Abstract

We analyze a macroscopic 3D model for flows of liquid crystalline polymers (LCPs), deduced from Doi-type [3,4] kinetic equations. The Doi model accounts for rigid-rod microstructure, which introduces elastic relaxation and polymer-induced viscosity in addition to a Newtonian solvent viscosity, thus capturing all effects contained in standard isotropic viscoelastic models for Maxwell and Oldroyd B fluids. The rod-like microstructure further introduces anisotropic effects in the form of drag on the rods, together with a short-range, Maier-Saupe intermolecular potential, whose critical points vary with LCP concentration and yield stable isotropic (at low density) and nematic (at high density) equilibrium phases.
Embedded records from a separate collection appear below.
/-- Frames of a tier for a slice: the T0 and T1 pools, or the slice's own pools (Table 07-1). -/
def State.tierTotal (s : State) (i t : Nat) : Nat :=
  if t = 0 then s.reg R.PLC_POOL_T0_TOTAL
  else if t = 1 then
    let out := (List.range 128).filter (fun c => !s.pcServes c)
    hbmFrames - out.length * (hbmFrames / 128) - (s.plc.retired.filter (fun f => s.pcServes (pcOf f))).length
  else (s.plc.pools.filter (fun e => e.1 / 16 == i && e.2.tier == t)).foldl (fun n e => n + e.2.pages) 0

/-- Frames of a tier held or reserved, of T0 and T1 by every slice. -/
def State.tierTaken (s : State) (i t : Nat) : Nat := if t ≤ 1 then (List.range 256).foldl (fun n j => n + s.tierUsed j t) 0 else s.tierUsed i t

/-- Frames of a tier neither held nor reserved. -/
def State.tierFree (s : State) (i t : Nat) : Nat := s.tierTotal i t - s.tierTaken i t

/-- The status of a reservation of n pages of a tier (R164). -/
def State.reserveStatus (s : State) (i t n : Nat) : Nat :=
  if (s.slice i).tierQuota t < s.tierUsed i t + n then stTierQuota else if s.tierFree i t < n then stNoSpace else stOk

/-- The status of a change that leaves a tier used as it is in this state: frames that the object holds there already count once (R164). -/
def State.fitStatus (s : State) (i t : Nat) : Nat :=
  if (s.slice i).tierQuota t < s.tierUsed i t then stTierQuota else if s.tierTotal i t < s.tierTaken i t then stNoSpace else stOk

/-- T1 pages reserved for a slice's QP backing store, with the status (R301). -/
def State.reserveT1 (s : State) (i n : Nat) : Nat × State :=
  let st := s.reserveStatus i 1 n
  (st, if st = stOk then { s with plc := { s.plc with stores := put s.plc.stores i n } } else s)

/-- That reservation released. -/
def State.releaseT1 (s : State) (i : Nat) : State := { s with plc := { s.plc with stores := drop s.plc.stores i } }

/-! ### Frames -/

/-- Frames in use, tier first: of pages, of moves, and of flight buffers in T1. -/
def State.heldFrames (s : State) : List (Nat × Nat) :=
  s.plc.objs.flatMap (fun e => e.2.page.flatMap fun g => g.2.loc.toList ++ g.2.rep.toList) ++
    s.plc.moves.flatMap (fun m => if m.draining then m.src.toList else [m.dst]) ++
    s.flights.flatMap fun e => e.2.frames.map fun f => (1, f)

/-- A frame may be allocated: unused, not retired or retiring, and on a channel in service other than the stack to avoid. -/
def State.frameOk (s : State) (t : Nat) (avoid : Option Nat) (f : Nat) : Bool :=
  !s.heldFrames.contains (t, f) &&
    (t != 1 || (!s.plc.retired.contains f && !s.plc.retiring.contains f && s.pcServes (pcOf f) && avoid != some (stackOf f)))

/-- Frames of a tier for a slice; those of a pool stand at its key times 2^48. -/
def State.framesOf (s : State) (i t : Nat) : List Nat :=
  if t = 0 then List.range (s.reg R.PLC_POOL_T0_TOTAL)
  else if t = 1 then List.range hbmFrames
  else (s.plc.pools.filter (fun e => e.1 / 16 == i && e.2.tier == t)).flatMap fun e => (List.range e.2.pages).map (fun j => e.1 * 2 ^ 48 + j)

/-- Of free HBM frames, those on a stack that none of some others uses, else those on such a channel, else all: consecutive pages spread across
pseudo-channels and stacks (R161). -/
def spread (t : Nat) (near l : List Nat) : List Nat :=
  if t ≠ 1 ∨ near.isEmpty then l
  else
    match l.filter fun f => !near.any fun g => stackOf g == stackOf f with
    | [] => (match l.filter fun f => !near.any fun g => pcOf g == pcOf f with
      | [] => l
      | m => m)
    | m => m

/-- The frame that the engine allocates: any free one of the tier, on another stack than frames that lie near it in its object where one is free
(R161); which one, the spec leaves to the engine (log entry 26). -/
def State.findFrame (s : State) (i t : Nat) (avoid : Option Nat) (near : List Nat := []) : Option Nat × State :=
  let l := spread t near ((s.framesOf i t).filter (s.frameOk t avoid))
  let (w, s) := s.drawWord
  (l[w % l.length]?, s)

/-- Frame of a copy of a page in the HBM. -/
def TPage.hbm (g : TPage) (copy : Nat) : Option Nat :=
  match if copy = 0 then g.loc else g.rep with
  | some (1, f) => some f
  | _ => none

/-- A frame of a tier for a copy of a page: in the HBM never on the stack of the other copy (R175), and away from the pages beside it (R161). -/
def State.frameFor (s : State) (k p copy t : Nat) : Option Nat × State :=
  match s.obj k with
  | none => (none, s)
  | some o => s.findFrame o.slice t (((o.at p).hbm (1 - copy)).map stackOf) (((o.at (p + 1)).hbm copy).toList ++
      (if p = 0 then [] else ((o.at (p - 1)).hbm copy).toList))

/-- The slice of an object may take one more page of a tier above its floor (R164). -/
def State.inQuota (s : State) (o : TObj) (t : Nat) : Bool := s.tierUsed o.slice t < (s.slice o.slice).tierQuota t

/-- The tier has a frame for one more page of an object above its floor; the floor always has (R164). -/
def State.hasRoom (s : State) (k : Nat) (o : TObj) (t : Nat) : Bool :=
  t == s.floorOf k o || (s.inQuota o t && 0 < s.tierFree o.slice t)

/-- The first tier from a to the floor that has room (R163). -/
def State.tierFrom (s : State) (k : Nat) (o : TObj) (a : Nat) : Option Nat :=
  ((List.range 5).filter (fun t => a ≤ t && t ≤ s.floorOf k o)).find? (s.hasRoom k o)

/-- Where copy c of a page stands: in T2 in the host memory of its pool, as the slice's PASID reaches it (R160, R161, Table 07-7), in any other tier
under its object's handle (log entry 137), where a copy that waits for its repair stands too. -/
def State.home (s : State) (o : TObj) (k p c : Nat) (g : TPage) : Nat :=
  let here := (if c = 0 then Space.tier (o.handle k) else Space.tierCopy (o.handle k)).at (p * pageLen)
  match if c = 0 then g.loc else g.rep, if c = 0 then g.c0 else g.c1 with
  | some (2, u), .intact =>
    (match look s.plc.pools (u / 2 ^ 48) with
     | some q => (s.slice (u / 2 ^ 48 / 16)).space.at (q.base + u % 2 ^ 48 * pageLen)
     | none => here)
  | _, _ => here

/-- A page of the object has a copy in T2, in host memory. -/
def TObj.inHost (o : TObj) : Bool := o.page.any fun g => g.2.loc.any (·.1 == 2) || g.2.rep.any (·.1 == 2)

/-- The host memory of a page's copy in T2 is blank at the first write (R163). -/
def State.blankHome (s : State) (k p c : Nat) : State :=
  match s.obj k with
  | some o => { s with mem := s.mem.clear (s.home o k p c (o.at p)) pageLen }
  | none => s

/-- The bytes of a page's copy in T2 taken in beside its host memory, where the engine works on them or moves them. -/
def State.takeIn (s : State) (k p c : Nat) : State :=
  match s.obj k with
  | some o =>
    { s with mem := s.mem.carry (s.home o k p c (o.at p)) ((if c = 0 then Space.tier (o.handle k) else Space.tierCopy (o.handle k)).at (p * pageLen)) pageLen }
  | none => s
From this single model, we compare various physical mechanisms for reducing the capillary instability of inviscid cylindrical jets: solvent viscosity as studied by Rayleigh and Chandrasekhar; isotropic viscoelasticity, both with and without Newtonian solvent viscosity; anisotropic polymer friction; and finally, the nematic, highly aligned prolate phase at high LCP density. Realistic parameter values for LCPs correspond to a regime in which the LCP capillary number (polymer bulk free energy relative to surface tension) is above an identified critical value; in such regimes, the unstable growth rates of the isotropic and nematic phases are lowered arbitrarily close to zero if the molecular drag is sufficiently anisotropic even in the absence of solvent viscosity. In low capillary number regimes, where surface tension dominates LCP bulk free energy, the LCP growth rates are sandwiched below the inviscid Rayleigh curve and above an explicit positive lower bound.